On most days, the riders didn’t even look at their phones, he said, “and when we did, we often didn’t have any service.” Travel was slow, purposeful and methodical, he recalled, and occasionally grueling. Temperatures exceeded 90 degrees on some days, and the trek over the Sawtooths left the trio exhausted after 10 hours in the saddle and a climb of more than 6,000 feet in elevation.
“But you just keep on pedaling and find the end of the road,” Griffin said. “Then everything is better. You find sleep and food. (While riding), there’s really not much else to think about. You become the bike and become the path you are riding on.”
The riders followed roads that snaked along rivers; on rest days, they often took their fly rods to the water. They camped in forests and sometimes stayed in motels. Traveling by bike proved to be a conversation-starter whenever they stopped to rest. “So much of what we experienced, the people we met, were just wonderful and kind, really good people,” Griffin said.
Griffin said the best part of the journey was being able to spend time with his kids.
“They are so busy, we would not have this time otherwise,” he said. “It forced us to get closer together physically, emotionally, to push through this thing called the West.”
While speeding down switchbacks on a mountainside in Oregon, Griffin said, his perspective as a father changed. He realized his offspring were now leading, and he was following.
“At the top of the volcanic pass, we looked down to the John Day River canyon,” Griffin wrote. “(It was) a descent that was a first of many for my sons, who could not find the brakes and chose instead the howl of wind in their faces. I tried to ask them to slow down, but they disappeared before I heard any response.” As in life, the young men were traveling their own paths at their own speeds.

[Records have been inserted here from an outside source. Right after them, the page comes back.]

-- ==== Sys2Proof/Config.lean ====
section
/-!
DEFINITION. What an implementation fixes and the values the spec leaves open.  Every constant here is opaque: nothing
in Lean can evaluate it or prove a value of it, so a statement holds whatever it is.
-/
namespace Sys2Proof

/-- A fresh free byte: applied to State.fresh, which the step that uses it advances (assumption 5).  It stands for each
byte the spec calls undefined. -/
opaque Config.freeByte : Nat → Byte

/-- A fresh free word: as freeByte, for a 64-bit value the spec leaves open. -/
opaque Config.freeWord : Nat → Word64

/-- A fresh free bit: as freeByte, for a choice between two behaviours that the spec leaves open. -/
opaque Config.freeBit : Nat → Bool

/-- A random value the hardware draws: the 24-bit tag of a memory key (R357), a boot or command nonce (R384). -/
opaque Config.randomWord : Nat → Word64

/-- The SM3 digest (32 bytes) of a byte string: the spec cites the standard and gives no algorithm (assumption 6). -/
opaque Config.sm3 : List Byte → List Byte

/-- SM2 verification of a signature: public key, message, signature (assumption 6). -/
opaque Config.sm2Verify : List Byte → List Byte → List Byte → Bool

/-- SM2 signature of a message under the device's identity key (assumption 6). -/
opaque Config.sm2Sign : List Byte → List Byte

/-- SM2 decryption under the device's identity key: none where the ciphertext does not open (assumption 6). -/
opaque Config.sm2Decrypt : List Byte → Option (List Byte)

/-- SM4-GCM sealing: key, nonce, associated data, plaintext; answers ciphertext followed by the tag (assumption 6). -/
opaque Config.sm4Seal : List Byte → List Byte → List Byte → List Byte → List Byte

/-- SM4-GCM opening: key, nonce, associated data, ciphertext, tag; none where the tag fails (assumption 6). -/
opaque Config.sm4Open : List Byte → List Byte → List Byte → List Byte → List Byte → Option (List Byte)

/-- The result of a special function whose interval evaluation did not settle the rounding: function code and operand
encoding (assumption 7). -/
opaque Config.sfuOpen : Nat → Word32 → Word32

/-- The rein's estimate of power, in milliwatts, from its private counters: class index and tick (R327, assumption 30). -/
opaque Config.reinEstimate : Nat → Nat → Nat

/-- The public key of the Vambiat firmware key, held in the boot ROM (R364). -/
opaque Config.vendorKey : List Byte

/-- The fused voltage-frequency table: VCORE of a die at a frequency step, in 0.5 mV (R330); the spec gives no entries. -/
opaque Config.vfTable : Nat → Nat → Nat

/-- The detected fault kinds or self-test outcomes that the physical part decides: instance and time. -/
opaque Config.selfTest : Nat → Nat → Bool

/-- Columns of 128 in the last 512-column tile of a MATMUL whose descriptors have not been taken yet, by admission
number: R187 counts its tiles, and no rule says how they are known before then (assumption 12). -/
opaque Config.awlCols : Nat → Nat

/-- The first 8 bytes that a traffic test writes at an address: pattern, seed of the channel, address and pass (R225); the spec
gives no bit sequence (assumption 48). -/
opaque Config.testPattern : Nat → Nat → Nat → Nat → Word64

/-- Output tiles that the output buffers of an array hold beside the one being filled (R111): the spec gives their
bytes no number (assumption 24). -/
opaque Config.outBufTiles : Nat

/-- The Philox stream and offset of a stochastic CVT in an epilogue, by the operation's output context and its draw position:
R183 names none (assumption 23). -/
opaque Config.cvtStream : Nat → Nat

opaque Config.cvtBase : Nat → Nat → Nat

/-- The code of the twin's notice that a stack has left service (R230): the table of R288 gives none (assumption 27). -/
opaque Config.memberLossCode : Nat

end Sys2Proof
end

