-- ==== Sys2Proof/Machine/RegMap.lean ====
section
/-!
DEFINITION. The map of control space (R418): for every register family of the index its offset, and for every field
of it a reference (offset, low bit, width).  Offsets follow "Control Space Register Index"; bit ranges follow the field
tables of each chapter.
-/
namespace Sys2Proof.Machine

/-- A field of a register: the register's offset in control space, the field's low bit and its width. -/
structure FieldRef where
  off : Nat
  lo : Nat
  width : Nat
deriving DecidableEq, Repr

“I got to watch them as they rode away from me, literally and metaphorically,” Griffin said. “They are men now, and I had to let that idea of them being boys go. There were so many good moments like that, coming to that understanding. When you are in the saddle for a long time, you think a lot. At other times, you are just completely empty of any noise, which is the beauty of it. You are just riding, and there’s not a lot to interfere with that.”
At journey’s end, he said, his “act of faith” was affirmed. The trip left him with the feeling that “what just happened really matters. Human relations are absolutely necessary, yet very fragile. Fathers and sons, mothers and daughters, have a special bond. It takes work to keep it, and it takes work to make it lasting.”
Griffin’s attempt to “find a way to keep our relationship sacred” was rewarding. In 2020, he wrote an essay about the trip; friends suggested he expand the narrative into a book.
“Writing the book was much like the ride, an act of faith,” Griffin said. “When we started the trip, we didn’t know if we could finish, whether our bodies and bikes would hold up. Like writing the book, I wasn’t sure if I could do it. … It’s escaping the highs and lows of everyday life and the intensity of the experience that makes it so potent, that made it really intense, just like any journey you may go on.
“It’s something the three of us will never forget.”
River Ask Me Why: Into the West on Two Wheels by Shaun T. Griffin is being published by the Southern Utah University Press and will be available in bookstores and for purchase online after March 15. Griffin’s other works include Anthem for a Burnished Land: What We Leave in This Desert of Work and Words; Bathing in the River of Ashes; The Monastery of Stars; and Because the Light Will Not Forgive Me: Essays From a Poet.